◆ **Instructions for the task**: List all lines of the data containing the word "finds".
━━━ Material for the task
/-- An atomic operation as it travels (R354). -/
inductive RemoteOp where
  | read (n : Nat)
  | write (n : Nat) (x : Nat)
  /-- A store to the low or high nibble of a byte (R149). -/
  | nibble (hi : Bool) (x : Nat)
  | amo (op : AmoOp) (n : Nat) (x : Nat)
  | cas (n : Nat) (old new : Nat)
  /-- The contributions of one VSTXA to one target, added in order in the elements' type (R145). -/
  | addTo (t : VType) (rm : Nat) (ftz : Bool) (xs : List Nat)
  /-- A walk's OR of A, D and UO on an entry, and the clearing of UO (R176, R294): the bits set and the bits cleared. -/
  | bits (set clear : Nat)
  /-- The memory tag of the tag unit (R290, R403). -/
  | tag (x : Nat)
  /-- The checks of a store whose bytes follow in a write of their own. -/
  | probe
  /-- Writes of one publication (R194): physical address, bytes, value and key slot. -/
  | batch (l : List (Nat × Nat × Nat × Option Nat))
  /-- A debugger command (R372): its operation, job, argument and address. -/
  | debug (op job : Nat) (arg addr : BitVec 64)
  /-- An operation through a leaf. -/
  | through (leaf : LeafUse) (op : RemoteOp)
  deriving DecidableEq, Repr

/-- Scalar, mask, stream or special state of a VLC (R311). -/
inductive RegMark where
  | scalar (r : SReg)
  | mask (m : MReg)
  | stream (q : QReg)
  | special (r : Spr)
  deriving DecidableEq, Repr

/-- What is found wrong (R284, R286, R288, R311, R312) at a place that is numbered beside it: a physical address of DRAM, a MESHID, an
HBM stack, or an 8-byte word of a register. -/
inductive Flaw where
  /-- Scrubbing finds a DRAM unit uncorrectable. -/
  | unit
  /-- A read of a DRAM unit finds an error: the layer's severity, and whether the controller's own decode cannot correct it. -/
  | read (sev : Nat) (beyond : Bool)
  /-- 32 bytes of DRAM and their carry check have come to differ: the bits in which they differ. -/
  | carry (x : BitVec 8)
  /-- A write to a DRAM unit arrives with a carry check that does not match its bytes. -/
  | write
  /-- The engine storage of a mesh. -/
  | mesh
  /-- One copy of a stack's region-table entry `r` fails its ECC: the second copy, or the first. -/
  | copy (r : Nat) (second : Bool)
  /-- A word of a vector register. -/
  | vreg (core slot : Nat) (r : VReg)
  /-- A word of an accumulator tile. -/
  | acc (core : Nat) (j : AReg)
  /-- A word of an operand slot. -/
  | oslot (core : Nat) (o : OReg)
  /-- Scalar, mask, stream or special state of a VLC; the place counts for nothing. -/
  | state (core slot : Nat) (m : RegMark)
  deriving DecidableEq, Repr

/-- The VLC that a forced pre-emption is for, and the element boundary at which it is met, where it is met inside a convoy (R87). -/
structure ForcedAt where
  slot : Nat
  elem : Option Nat
  deriving DecidableEq, Repr

/-- The VLC on which a pre-emption request is pending, and whether the supervisor makes it now (R313). -/
structure AskedOf where
  slot : Nat
  ask : Bool
  deriving DecidableEq, Repr

/-- A write of `n` bytes to a register. -/
structure RegData where
  n : Nat
  x : BitVec 64
  deriving DecidableEq, Repr

/-- A wave of a job, and the element boundaries at which it finds convoys in progress: core, slot and element (R87). -/
structure Wave where
  job : Nat
  cuts : List (Nat × Nat × Nat)
  deriving DecidableEq, Repr

/-- What a request to another endpoint brought back (R354, R355). -/
inductive RemoteAns where
  | data (x : Nat)
  | poisoned
  | prot (sub : Nat)
  | silent (ep : Nat)
  deriving DecidableEq, Repr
━━━━━━
◆ **Solution to this task**:
  /-- Scrubbing finds a DRAM unit uncorrectable. -/
  /-- A read of a DRAM unit finds an error: the layer's severity, and whether the controller's own decode cannot correct it. -/
/-- A wave of a job, and the element boundaries at which it finds convoys in progress: core, slot and element (R87). -/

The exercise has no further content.